Two lines mark the range in the entries below: the one holding "5 => some .sme" and the one holding "of Tables 7.11". Set down those two and all lines between them, exactly.

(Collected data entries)
⟨

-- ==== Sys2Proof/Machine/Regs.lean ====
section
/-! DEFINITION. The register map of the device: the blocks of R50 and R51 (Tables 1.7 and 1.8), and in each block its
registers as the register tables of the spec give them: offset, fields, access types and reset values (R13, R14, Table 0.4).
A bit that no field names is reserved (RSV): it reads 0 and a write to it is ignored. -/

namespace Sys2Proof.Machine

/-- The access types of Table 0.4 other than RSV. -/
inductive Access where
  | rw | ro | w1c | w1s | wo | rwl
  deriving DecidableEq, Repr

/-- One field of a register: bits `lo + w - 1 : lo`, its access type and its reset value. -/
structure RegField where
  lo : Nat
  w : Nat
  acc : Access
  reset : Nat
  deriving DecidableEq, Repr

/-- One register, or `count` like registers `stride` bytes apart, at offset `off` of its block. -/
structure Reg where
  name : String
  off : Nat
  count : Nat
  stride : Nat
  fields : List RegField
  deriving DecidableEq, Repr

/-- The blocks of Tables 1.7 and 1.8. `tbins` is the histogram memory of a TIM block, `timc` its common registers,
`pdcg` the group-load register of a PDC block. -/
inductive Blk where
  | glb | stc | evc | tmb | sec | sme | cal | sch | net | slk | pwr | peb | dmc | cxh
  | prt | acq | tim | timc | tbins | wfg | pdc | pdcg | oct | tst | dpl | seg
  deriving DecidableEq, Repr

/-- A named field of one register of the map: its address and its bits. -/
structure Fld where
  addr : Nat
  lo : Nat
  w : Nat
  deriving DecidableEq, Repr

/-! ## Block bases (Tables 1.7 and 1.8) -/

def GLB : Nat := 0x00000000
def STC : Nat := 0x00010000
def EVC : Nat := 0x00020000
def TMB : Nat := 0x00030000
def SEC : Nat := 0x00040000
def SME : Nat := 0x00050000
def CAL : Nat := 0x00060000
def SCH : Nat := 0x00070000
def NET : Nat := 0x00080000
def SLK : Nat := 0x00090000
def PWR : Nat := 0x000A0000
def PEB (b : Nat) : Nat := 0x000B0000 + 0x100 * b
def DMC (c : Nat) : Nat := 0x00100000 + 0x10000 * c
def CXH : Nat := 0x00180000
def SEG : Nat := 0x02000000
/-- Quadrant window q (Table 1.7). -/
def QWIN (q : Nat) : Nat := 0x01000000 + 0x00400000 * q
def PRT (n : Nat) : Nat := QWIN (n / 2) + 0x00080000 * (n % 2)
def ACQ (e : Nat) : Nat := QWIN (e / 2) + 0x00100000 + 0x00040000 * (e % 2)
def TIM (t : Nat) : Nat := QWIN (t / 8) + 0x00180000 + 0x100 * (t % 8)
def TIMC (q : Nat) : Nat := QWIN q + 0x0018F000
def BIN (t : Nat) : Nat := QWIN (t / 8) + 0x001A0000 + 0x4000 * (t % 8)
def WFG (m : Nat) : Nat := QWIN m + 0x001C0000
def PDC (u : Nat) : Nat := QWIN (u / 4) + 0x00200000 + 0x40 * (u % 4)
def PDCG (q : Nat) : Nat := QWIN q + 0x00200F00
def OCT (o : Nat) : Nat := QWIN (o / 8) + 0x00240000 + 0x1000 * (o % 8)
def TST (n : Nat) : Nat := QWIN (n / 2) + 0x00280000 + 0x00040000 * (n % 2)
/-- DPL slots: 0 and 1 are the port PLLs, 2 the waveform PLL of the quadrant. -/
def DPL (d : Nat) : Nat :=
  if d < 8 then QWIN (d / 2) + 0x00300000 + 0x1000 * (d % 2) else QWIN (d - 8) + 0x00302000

⟩
⟨

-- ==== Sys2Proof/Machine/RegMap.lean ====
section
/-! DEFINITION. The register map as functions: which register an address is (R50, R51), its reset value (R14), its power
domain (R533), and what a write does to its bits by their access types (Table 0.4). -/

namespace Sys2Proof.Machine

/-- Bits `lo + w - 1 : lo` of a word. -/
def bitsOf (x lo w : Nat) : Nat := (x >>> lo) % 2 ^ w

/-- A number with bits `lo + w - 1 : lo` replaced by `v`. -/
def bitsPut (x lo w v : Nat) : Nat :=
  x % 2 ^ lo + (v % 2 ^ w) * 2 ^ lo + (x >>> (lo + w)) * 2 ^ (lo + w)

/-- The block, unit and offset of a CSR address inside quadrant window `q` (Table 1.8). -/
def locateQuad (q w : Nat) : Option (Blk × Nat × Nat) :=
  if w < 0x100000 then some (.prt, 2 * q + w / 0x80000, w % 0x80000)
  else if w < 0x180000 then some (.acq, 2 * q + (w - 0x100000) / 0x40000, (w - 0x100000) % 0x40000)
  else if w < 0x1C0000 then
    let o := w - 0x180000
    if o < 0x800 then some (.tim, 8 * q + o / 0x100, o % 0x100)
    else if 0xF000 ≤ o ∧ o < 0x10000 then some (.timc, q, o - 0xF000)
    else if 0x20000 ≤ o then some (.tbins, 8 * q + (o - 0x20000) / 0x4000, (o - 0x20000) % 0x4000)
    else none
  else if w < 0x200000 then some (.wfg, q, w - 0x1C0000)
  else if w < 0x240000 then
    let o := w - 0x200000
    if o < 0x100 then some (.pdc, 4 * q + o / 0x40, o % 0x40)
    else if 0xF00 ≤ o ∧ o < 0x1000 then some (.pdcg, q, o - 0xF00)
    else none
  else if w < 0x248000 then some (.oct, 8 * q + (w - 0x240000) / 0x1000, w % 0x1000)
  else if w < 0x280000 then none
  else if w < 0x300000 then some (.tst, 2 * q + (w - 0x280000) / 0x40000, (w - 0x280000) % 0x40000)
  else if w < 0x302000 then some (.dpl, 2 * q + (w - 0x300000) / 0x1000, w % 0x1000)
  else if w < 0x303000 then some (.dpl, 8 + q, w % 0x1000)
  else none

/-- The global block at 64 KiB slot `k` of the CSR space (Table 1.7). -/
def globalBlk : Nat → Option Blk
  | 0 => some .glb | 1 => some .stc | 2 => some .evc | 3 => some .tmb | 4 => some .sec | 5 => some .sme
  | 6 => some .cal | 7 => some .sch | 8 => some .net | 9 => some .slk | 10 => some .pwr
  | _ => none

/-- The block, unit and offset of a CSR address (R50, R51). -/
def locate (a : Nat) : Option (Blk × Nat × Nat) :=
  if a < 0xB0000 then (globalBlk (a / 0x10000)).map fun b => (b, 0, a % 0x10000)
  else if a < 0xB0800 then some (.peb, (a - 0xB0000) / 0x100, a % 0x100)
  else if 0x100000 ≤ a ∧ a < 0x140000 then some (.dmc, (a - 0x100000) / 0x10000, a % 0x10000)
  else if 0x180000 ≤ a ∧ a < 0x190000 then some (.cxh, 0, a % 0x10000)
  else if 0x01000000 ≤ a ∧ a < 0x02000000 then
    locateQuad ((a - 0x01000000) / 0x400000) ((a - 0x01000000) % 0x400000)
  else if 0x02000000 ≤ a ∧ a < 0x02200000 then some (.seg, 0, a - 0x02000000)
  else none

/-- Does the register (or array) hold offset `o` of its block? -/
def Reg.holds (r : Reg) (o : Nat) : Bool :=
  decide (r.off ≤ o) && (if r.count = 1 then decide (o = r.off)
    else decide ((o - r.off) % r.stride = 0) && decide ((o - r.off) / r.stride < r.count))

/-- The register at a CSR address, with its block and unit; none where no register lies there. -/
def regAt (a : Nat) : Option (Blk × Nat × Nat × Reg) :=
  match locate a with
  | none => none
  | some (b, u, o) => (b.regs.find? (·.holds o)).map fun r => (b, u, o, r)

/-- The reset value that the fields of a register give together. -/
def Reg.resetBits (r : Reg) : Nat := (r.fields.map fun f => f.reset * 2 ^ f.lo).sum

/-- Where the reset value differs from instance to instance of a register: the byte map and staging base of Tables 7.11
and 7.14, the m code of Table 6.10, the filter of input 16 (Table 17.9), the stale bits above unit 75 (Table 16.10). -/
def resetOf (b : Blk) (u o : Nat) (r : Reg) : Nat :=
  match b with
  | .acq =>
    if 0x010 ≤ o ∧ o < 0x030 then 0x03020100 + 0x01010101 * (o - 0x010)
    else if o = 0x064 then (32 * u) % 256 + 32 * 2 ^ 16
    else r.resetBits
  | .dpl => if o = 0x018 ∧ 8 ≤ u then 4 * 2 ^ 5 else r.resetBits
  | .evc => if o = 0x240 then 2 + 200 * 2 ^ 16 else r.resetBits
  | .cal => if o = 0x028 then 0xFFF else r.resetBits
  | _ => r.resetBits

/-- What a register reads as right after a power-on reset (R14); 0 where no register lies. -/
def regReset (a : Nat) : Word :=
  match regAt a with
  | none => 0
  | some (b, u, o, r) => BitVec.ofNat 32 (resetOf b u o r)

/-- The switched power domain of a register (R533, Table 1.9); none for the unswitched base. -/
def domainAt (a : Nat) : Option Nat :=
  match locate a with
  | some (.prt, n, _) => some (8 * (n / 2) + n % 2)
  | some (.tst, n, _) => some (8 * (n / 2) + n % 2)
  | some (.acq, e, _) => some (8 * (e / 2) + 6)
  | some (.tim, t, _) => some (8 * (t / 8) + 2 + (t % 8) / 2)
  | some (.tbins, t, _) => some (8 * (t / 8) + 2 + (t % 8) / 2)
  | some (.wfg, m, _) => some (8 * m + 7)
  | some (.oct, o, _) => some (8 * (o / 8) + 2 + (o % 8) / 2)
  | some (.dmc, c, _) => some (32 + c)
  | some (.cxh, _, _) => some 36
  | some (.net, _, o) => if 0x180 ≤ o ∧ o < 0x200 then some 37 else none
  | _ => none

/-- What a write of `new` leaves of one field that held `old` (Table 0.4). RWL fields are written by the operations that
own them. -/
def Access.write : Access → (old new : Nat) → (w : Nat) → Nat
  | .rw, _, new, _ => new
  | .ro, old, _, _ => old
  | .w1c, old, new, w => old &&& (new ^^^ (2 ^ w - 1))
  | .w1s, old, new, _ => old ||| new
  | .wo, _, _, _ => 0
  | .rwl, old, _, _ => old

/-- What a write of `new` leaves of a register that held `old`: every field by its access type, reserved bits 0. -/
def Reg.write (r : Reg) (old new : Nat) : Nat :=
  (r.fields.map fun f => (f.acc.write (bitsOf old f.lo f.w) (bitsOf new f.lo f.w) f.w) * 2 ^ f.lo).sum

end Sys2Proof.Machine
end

⟩

▶ **TASK RESULT**
  | 0 => some .glb | 1 => some .stc | 2 => some .evc | 3 => some .tmb | 4 => some .sec | 5 => some .sme
  | 6 => some .cal | 7 => some .sch | 8 => some .net | 9 => some .slk | 10 => some .pwr
  | _ => none

/-- The block, unit and offset of a CSR address (R50, R51). -/
def locate (a : Nat) : Option (Blk × Nat × Nat) :=
  if a < 0xB0000 then (globalBlk (a / 0x10000)).map fun b => (b, 0, a % 0x10000)
  else if a < 0xB0800 then some (.peb, (a - 0xB0000) / 0x100, a % 0x100)
  else if 0x100000 ≤ a ∧ a < 0x140000 then some (.dmc, (a - 0x100000) / 0x10000, a % 0x10000)
  else if 0x180000 ≤ a ∧ a < 0x190000 then some (.cxh, 0, a % 0x10000)
  else if 0x01000000 ≤ a ∧ a < 0x02000000 then
    locateQuad ((a - 0x01000000) / 0x400000) ((a - 0x01000000) % 0x400000)
  else if 0x02000000 ≤ a ∧ a < 0x02200000 then some (.seg, 0, a - 0x02000000)
  else none

/-- Does the register (or array) hold offset `o` of its block? -/
def Reg.holds (r : Reg) (o : Nat) : Bool :=
  decide (r.off ≤ o) && (if r.count = 1 then decide (o = r.off)
    else decide ((o - r.off) % r.stride = 0) && decide ((o - r.off) / r.stride < r.count))

/-- The register at a CSR address, with its block and unit; none where no register lies there. -/
def regAt (a : Nat) : Option (Blk × Nat × Nat × Reg) :=
  match locate a with
  | none => none
  | some (b, u, o) => (b.regs.find? (·.holds o)).map fun r => (b, u, o, r)

/-- The reset value that the fields of a register give together. -/
def Reg.resetBits (r : Reg) : Nat := (r.fields.map fun f => f.reset * 2 ^ f.lo).sum

/-- Where the reset value differs from instance to instance of a register: the byte map and staging base of Tables 7.11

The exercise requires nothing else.